Their turnaround came when they found Family Promise of North Idaho. The nonprofit works with local churches to provide temporary shelter, meals and support for families with children while they seek permanent employment and affordable housing. The same day the Frances connected with the organization, Josh France was hired on the spot at a nearby restaurant franchise, giving the household immediate income as it rebuilt.

Family Promise helped the family with a hotel stay, then a community-based housing program, and eventually a place at Peace Lutheran Church. Brooke France was living there when baby David was born. The path from instability to a church bed underscored how the organization’s rotating host-church model works: congregations open their doors, provide overnight shelter and meals, and move families from one site to the next as they work toward permanent housing.

The need in Kootenai County is not easing. A University of Idaho-led housing study said prices in Idaho and Kootenai County were among the fastest increasing in the country, and the 2023 update warned that rising home prices and rents threaten the sustainability of median-income households. Idaho Housing and Finance Association’s 2025 Point-in-Time count recorded 246 homeless people across Region 1, including 145 unsheltered and 101 sheltered. Family Promise of North Idaho’s compiled data also cited 1,384 homeless children ages birth to 18 in Kootenai County in 2024.
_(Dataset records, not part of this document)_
/-- The same of every instruction. -/
theorem all : ∀ i, Statement i
  | .nop t wr => nop t wr
  | .add t i wr => add t i wr
  | .sub t i wr => sub t i wr
  | .addi t i wr => addi t i wr
  | .mul t i wr => mul t i wr
  | .mulh t i wr => mulh t i wr
  | .mulhn t i wr => mulhn t i wr
  | .min t i wr => min t i wr
  | .max t i wr => max t i wr
  | .minn t i wr => minn t i wr
  | .maxn t i wr => maxn t i wr
  | .abs t i wr => abs t i wr
  | .neg t i wr => neg t i wr
  | .and t i wr => and t i wr
  | .or t i wr => or t i wr
  | .xor t i wr => xor t i wr
  | .andn t i wr => andn t i wr
  | .not t i wr => not t i wr
  | .shl t i wr => shl t i wr
  | .shr t i wr => shr t i wr
  | .sha t i wr => sha t i wr
  | .rot t i wr => rot t i wr
  | .clz t i wr => clz t i wr
  | .popc t i wr => popc t i wr
  | .sel t i wr => sel t i wr
  | .cmpeq t i wr => cmpeq t i wr
  | .cmpne t i wr => cmpne t i wr
  | .cmplt t i wr => cmplt t i wr
  | .cmple t i wr => cmple t i wr
  | .cmpltn t i wr => cmpltn t i wr
  | .cmplen t i wr => cmplen t i wr
  | .movi i wr => movi i wr
  | .movhi i wr => movhi i wr
  | .mov t i wr => mov t i wr
  | .movSpecialRead t s wr => movSpecialRead t s wr
  | .movSpecialWrite t s wr => movSpecialWrite t s wr
  | .sext t i wr => sext t i wr
  | .bfx t i wr => bfx t i wr
  | .bfi t i wr => bfi t i wr
  | .adds t i wr => adds t i wr
  | .subs t i wr => subs t i wr
  | .fadd r t wr => fadd r t wr
  | .fsub r t wr => fsub r t wr
  | .fmul r t wr => fmul r t wr
  | .fma r t wr => fma r t wr
  | .fms r t wr => fms r t wr
  | .fnma r t wr => fnma r t wr
  | .fmin t wr => fmin t wr
  | .fmax t wr => fmax t wr
  | .fabs t wr => fabs t wr
  | .fneg t wr => fneg t wr
  | .fcmpeq t wr => fcmpeq t wr
  | .fcmplt t wr => fcmplt t wr
  | .fcmple t wr => fcmple t wr
  | .fcmpun t wr => fcmpun t wr
  | .fcvt r s t wr => fcvt r s t wr
  | .fclass t wr => fclass t wr
  | .frnd r t wr => frnd r t wr
  | .ftoi r s t wr => ftoi r s t wr
  | .itof r t wr => itof r t wr
  | .fscale r t wr => fscale r t wr
  | .fdot2 r t wr => fdot2 r t wr
  | .fexpn t wr => fexpn t wr
  | .fmant t wr => fmant t wr
  | .qnt r s t m e wr => qnt r s t m e wr
  | .dqnt r t wr => dqnt r t wr
  | .lut r t k wr => lut r t k wr
  | .lutix t m s wr => lutix t m s wr
  | .rredf t wr => rredf t wr
  | .rredn t wr => rredn t wr
  | .rexp r t wr => rexp r t wr
  | .lutsel r t wr => lutsel r t wr
  | .steer c o m wr => steer c o m wr
  | .merge c o wr => merge c o wr
  | .mergea o wr => mergea o wr
  | .gate c o m wr => gate c o m wr
  | .drop c o m wr => drop c o m wr
  | .cemit c o m wr => cemit c o m wr
  | .ctest o m wr => ctest o m wr
  | .cand c o m wr => cand c o m wr
  | .cor c o m wr => cor c o m wr
  | .cnot c o wr => cnot c o wr
  | .eose c m wr => eose c m wr
  | .eosq o m wr => eosq o m wr
  | .cnti m wr => cnti m wr
  | .cnts c o m wr => cnts c o m wr
  | .cntl m wr => cntl m wr
  | .phase c m wr => phase c m wr
  | .ctxp c m wr => ctxp c m wr
  | .rowq m wr => rowq m wr
  | .iofq m wr => iofq m wr
  | .frmq m wr => frmq m wr
  | .dly m wr => dly m wr
  | .armx c o m wr => armx c o m wr
  | .talloc b w s q wr => talloc b w s q wr
  | .tfree w s q wr => tfree w s q wr
  | .tqry w s q v u wr => tqry w s q v u wr
  | .ldt w z x t p i wr => ldt w z x t p i wr
  | .stt w z t p i wr => stt w z t p i wr
  | .ldts w z x t p i wr => ldts w z x t p i wr
  | .sttf w z t p i wr => sttf w z t p i wr
  | .ldte w z x t p i wr => ldte w z x t p i wr
  | .feset w z t p i wr => feset w z t p i wr
  | .feq w z t p i wr => feq w z t p i wr
  | .tcopy b w s q wr => tcopy b w s q wr
  | .tfill b w s q wr => tfill b w s q wr
  | .tlevel w s q v u wr => tlevel w s q v u wr
  | .gld w z x t p i wr => gld w z x t p i wr
  | .gst w z t p i wr => gst w z t p i wr
  | .glds w z x t p i wr => glds w z x t p i wr
  | .gstf w z t p i wr => gstf w z t p i wr
  | .strmi b w s q u wr => strmi b w s q u wr
  | .strmo b w s q u wr => strmo b w s q u wr
  | .gath b w s q u wr => gath b w s q u wr
  | .scat b w s q u wr => scat b w s q u wr
  | .sprg w s q v u wr => sprg w s q v u wr
  | .sabt w s q v wr => sabt w s q v wr
  | .sres w s q v wr => sres w s q v wr
  | .aadd w z t p i wr => aadd w z t p i wr
  | .amin w z t p i wr => amin w z t p i wr
  | .amax w z t p i wr => amax w z t p i wr
  | .aand w z t p i wr => aand w z t p i wr
  | .aor w z t p i wr => aor w z t p i wr
  | .axch w z t p i wr => axch w z t p i wr
  | .acas w z t p i wr => acas w z t p i wr
  | .afadd w t p i wr => afadd w t p i wr
  | .fence u wr => fence u wr
  | .rels wr => rels wr
  | .acqs wr => acqs wr
  | .xfer b w s q wr => xfer b w s q wr
  | .mirr b w s q wr => mirr b w s q wr
  | .coll b w s q wr => coll b w s q wr
  | .mma b w s q wr => mma b w s q wr
  | .mmas b w s q wr => mmas b w s q wr
  | .mmav b w s q wr => mmav b w s q wr
  | .mmab b w s q wr => mmab b w s q wr
  | .macc b w s q u wr => macc b w s q u wr
  | .mdrn b w s q v wr => mdrn b w s q v wr
  | .mprg u wr => mprg u wr
  | .mres wr => mres wr
  | .mabt wr => mabt wr
  | .mshp w s q wr => mshp w s q wr
  | .xld b w s q v u wr => xld b w s q v u wr
  | .xst b w s q wr => xst b w s q wr
  | .cbld b w s q u wr => cbld b w s q u wr
  | .vqx w s q v u wr => vqx w s q v u wr
  | .compm b w s q wr => compm b w s q wr
  | .expdm b w s q wr => expdm b w s q wr
  | .fibp b w s q wr => fibp b w s q wr
  | .fibu b w s q wr => fibu b w s q wr
  | .isect b w s q u wr => isect b w s q u wr
  | .dcmpj b w s q wr => dcmpj b w s q wr
  | .dcmpq w s q v u wr => dcmpq w s q v u wr
  | .lzcp b w s q u wr => lzcp b w s q u wr
  | .layw b wr => layw b wr
  | .layr b v wr => layr b v wr
  | .trns b w s q wr => trns b w s q wr
  | .redx b w s q wr => redx b w s q wr
  | .cinit b wr => cinit b wr
  | .carr b v wr => carr b v wr
  | .cexpb b wr => cexpb b wr
  | .cqry b u wr => cqry b u wr
  | .cdrop b wr => cdrop b wr
  | .tapeb b wr => tapeb b wr
  | .tapee wr => tapee wr
  | .tapev b v wr => tapev b v wr
  | .taper b wr => taper b wr
  | .tapep b wr => tapep b wr
  | .tapec wr => tapec wr
  | .tapeq u wr => tapeq u wr
  | .tapek b wr => tapek b wr
  | .mark wr => mark wr
  | .snapq u wr => snapq u wr
  | .rtag wr => rtag wr
  | .poisn u wr => poisn u wr
  | .poisq wr => poisq wr
  | .verd u wr => verd u wr
  | .cmpv b wr => cmpv b wr
  | .powerUp helper outcomes => powerUp helper outcomes
  | .timerCompare slot => timerCompare slot
  | .cryptoCompletion job => cryptoCompletion job
  | .throttleLevelApply die => throttleLevelApply die
  | .linkTokenArrival e c l => linkTokenArrival e c l
  | .controlTokenArrival e c l => controlTokenArrival e c l
  | .bypassHop e c d => bypassHop e c d
  | .laneDiscardDrop e c l => laneDiscardDrop e c l
  | .markerTaken e c l => markerTaken e c l
  | .teardownToken e c => teardownToken e c
  | .scalarAccessCompletion e => scalarAccessCompletion e
  | .parkedAccessRetest k => parkedAccessRetest k
  | .jobElement e j => jobElement e j
  | .jobFaultStop e j => jobFaultStop e j
  | .jobRetirement e j => jobRetirement e j
  | .portWeightRecompute e => portWeightRecompute e
  | .heldOpRetirement e => heldOpRetirement e
  | .hostWrite addr data => hostWrite addr data
  | .migrationSwitch k => migrationSwitch k
  | .pagemCompletion k => pagemCompletion k
  | .pommelJobCompletion k => pommelJobCompletion k
  | .mirrorWriteReceive flit => mirrorWriteReceive flit
  | .matrixGroupCommit e => matrixGroupCommit e
  | .matrixCommandRetirement e => matrixCommandRetirement e
  | .matrixFeedFault e => matrixFeedFault e
  | .mdDrainToken e => mdDrainToken e
  | .cinchRequestArrival k => cinchRequestArrival k
  | .cinchPendSubtract die k n => cinchPendSubtract die k n
  | .collContributionArrival k => collContributionArrival k
  | .collRetirement e => collRetirement e
  | .tapeRecordAccept die k => tapeRecordAccept die k
  | .tapeKeyWrite e c => tapeKeyWrite e c
  | .tapeClose die k => tapeClose die k
  | .tapeRegeneration die k => tapeRegeneration die k
  | .dcmpjEngineStart e j => dcmpjEngineStart e j
  | .dcmpjCompletion e j => dcmpjCompletion e j
  | .tableActivation p => tableActivation p
  | .runStart p k => runStart p k
  | .countTake p k => countTake p k
  | .deadline run => deadline run
  | .completionRecordWrite run => completionRecordWrite run
  | .modeChangePoint p => modeChangePoint p
  | .ctxldDone op => ctxldDone op
  | .partmDone op => partmDone op
  | .doffDone op => doffDone op
  | .spareDone op => spareDone op
  | .voteCompare run => voteCompare run
  | .voteCopyStart run => voteCopyStart run
  | .keeperAdvance die r => keeperAdvance die r
  | .keeperCompare k => keeperCompare k
  | .rollback run copy => rollback run copy
  | .configReload e c => configReload e c
  | .machineCheck e => machineCheck e
  | .sensorFrame port frame => sensorFrame port frame
  | .tileMoveCompletion e => tileMoveCompletion e
  | .cinchAnswerArrival e => cinchAnswerArrival e
  | .migrationSweep k => migrationSweep k
  | .nopTask => nopTask
  | .addTask d a b => addTask d a b
  | .subTask d a b => subTask d a b
  | .addiTask d a i => addiTask d a i
  | .mulTask d a b => mulTask d a b
  | .mulhTask d a b => mulhTask d a b
  | .mulhnTask d a b => mulhnTask d a b
  | .div d a b => div d a b
  | .divn d a b => divn d a b
  | .rem d a b => rem d a b
  | .remn d a b => remn d a b
  | .minTask d a b => minTask d a b
  | .maxTask d a b => maxTask d a b
  | .minnTask d a b => minnTask d a b
  | .maxnTask d a b => maxnTask d a b
  | .absTask d a => absTask d a
  | .negTask d a => negTask d a
  | .andTask d a b => andTask d a b
  | .orTask d a b => orTask d a b
  | .xorTask d a b => xorTask d a b
  | .andnTask d a b => andnTask d a b
  | .notTask d a => notTask d a
  | .shlTask d a b => shlTask d a b
  | .shrTask d a b => shrTask d a b
  | .shaTask d a b => shaTask d a b
  | .rotTask d a b => rotTask d a b
  | .clzTask d a => clzTask d a
  | .popcTask d a => popcTask d a
  | .selTask d a b => selTask d a b
  | .cmpeqTask d a b => cmpeqTask d a b
  | .cmpneTask d a b => cmpneTask d a b
  | .cmpltTask d a b => cmpltTask d a b
  | .cmpleTask d a b => cmpleTask d a b
  | .cmpltnTask d a b => cmpltnTask d a b
  | .cmplenTask d a b => cmplenTask d a b
  | .moviTask d i => moviTask d i
  | .movhiTask d i => movhiTask d i
  | .movTask d a => movTask d a
  | .sextTask d a b => sextTask d a b
  | .bfxTask d a b => bfxTask d a b
  | .bfiTask d a b => bfiTask d a b
  | .addsTask d a b => addsTask d a b
  | .subsTask d a b => subsTask d a b
  | .gldTask d a i => gldTask d a i
  | .gstTask d a i => gstTask d a i
  | .gldsTask d a i => gldsTask d a i
  | .gstfTask d a i => gstfTask d a i
  | .aaddTask d a b => aaddTask d a b
  | .aminTask d a b => aminTask d a b
  | .amaxTask d a b => amaxTask d a b
  | .aandTask d a b => aandTask d a b
  | .aorTask d a b => aorTask d a b
  | .axchTask d a b => axchTask d a b
  | .acasTask d a b => acasTask d a b
  | .afaddTask d a b => afaddTask d a b
  | .fenceTask s => fenceTask s
  | .relsTask => relsTask
  | .acqsTask => acqsTask
  | .xferTask d a => xferTask d a
  | .mirrTask d a => mirrTask d a
  | .pagem d a => pagem d a
  | .purge d a => purge d a
  | .keepc d a => keepc d a
  | .verdTask d a b => verdTask d a b
  | .lnch d a b => lnch d a b
  | .lnchi d a b => lnchi d a b
  | .tblsw d a => tblsw d a
  | .ctxld d a b => ctxld d a b
  | .ctxsw d a b => ctxsw d a b
  | .drnq d a b => drnq d a b
  | .ovrq d a => ovrq d a
  | .fbsel d a b => fbsel d a b
  | .teard d a b => teard d a b
  | .partm d a b => partm d a b
  | .doff d a b => doff d a b
  | .spare d a b => spare d a b
  | .br f => br f
  | .brz a f => brz a f
  | .brnz a f => brnz a f
  | .call f => call f
  | .ret => ret
  | .ldk d a i => ldk d a i
  | .stk d a i => stk d a i
  | .ldio d a i => ldio d a i
  | .stio d a i => stio d a i
  | .send d a c => send d a c
  | .recv d a c => recv d a c
  | .tend => tend
  | .tbind d a b c => tbind d a b c
  | .chpri d a c => chpri d a c
  | .traps i => traps i
  | .timeq d a b => timeq d a b
  | .hashb d a => hashb d a
  | .sigv d a => sigv d a
  | .sysx d a i => sysx d a i
  | .ident c => ident c
  | .status c => status c
  | .featnegRead c => featnegRead c
  | .featnegWrite c => featnegWrite c
  | .loadimg c => loadimg c
  | .loadtbl c => loadtbl c
  | .startMode c => startMode c
  | .startEntry c => startEntry c
  | .hostLaunch c => hostLaunch c
  | .modesw c => modesw c
  | .qrec c => qrec c
  | .purgeCmd c => purgeCmd c
  | .mircfg c => mircfg c
  | .timecfg c => timecfg c
  | .partmode c => partmode c
  | .dieoff c => dieoff c
  | .attest c => attest c
  | .throttle c => throttle c
  | .keyinst c => keyinst c
  | .sysmapMap c => sysmapMap c
  | .sysmapUnmap c => sysmapUnmap c
  | .taskDispatch => taskDispatch
  | .watchdog => watchdog
  | .monitorSample block readings => monitorSample block readings
  | .thrlvlWrite block v => thrlvlWrite block v
  | .alertstWrite block v => alertstWrite block v
  | .registerWrite addr v => registerWrite addr v
  | .ingcfgWrite addr v => ingcfgWrite addr v
  | .safeevWrite v => safeevWrite v
  | .pommelStoreDrain => pommelStoreDrain
  | .dieLinkRetrainFailure die => dieLinkRetrainFailure die
  | .heartbeatSend => heartbeatSend
  | .heartbeatReceive seq => heartbeatReceive seq
  | .heartbeatTimeout => heartbeatTimeout
  | .pfaultAssert => pfaultAssert
  | .berylLinkDown => berylLinkDown
  | .tickCounterAdvance => tickCounterAdvance
  | .ptpServoAdjust p rate => ptpServoAdjust p rate
  | .ptpSynchronisation p sync => ptpSynchronisation p sync
  | .illegalInstruction => illegalInstruction
  | .fetchFault => fetchFault
  | .unknownCommandCode code c => unknownCommandCode code c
Family Promise says its mission is to help families experiencing homelessness and low-income families achieve sustainable independence through a community-based response. Its Day Center and offices are on the bottom floor of St. Luke’s Episcopal Church at 5th Street and Wallace Avenue in Coeur d’Alene. Nationally, Family Promise says it has served more than 1 million family members since it began more than 30 years ago.

The local nonprofit’s work will be on display at Starry Night, its only in-person fundraiser of the year, set for 5:30 p.m. Friday, April 24, at the Best Western Plus Coeur d’Alene Inn. The dinner-and-auction benefit supports programs that help families with children in Kootenai County move toward stability, dignity and a place to call home, the kind of outcome the France family reached with help from churches, volunteers and Family Promise staff.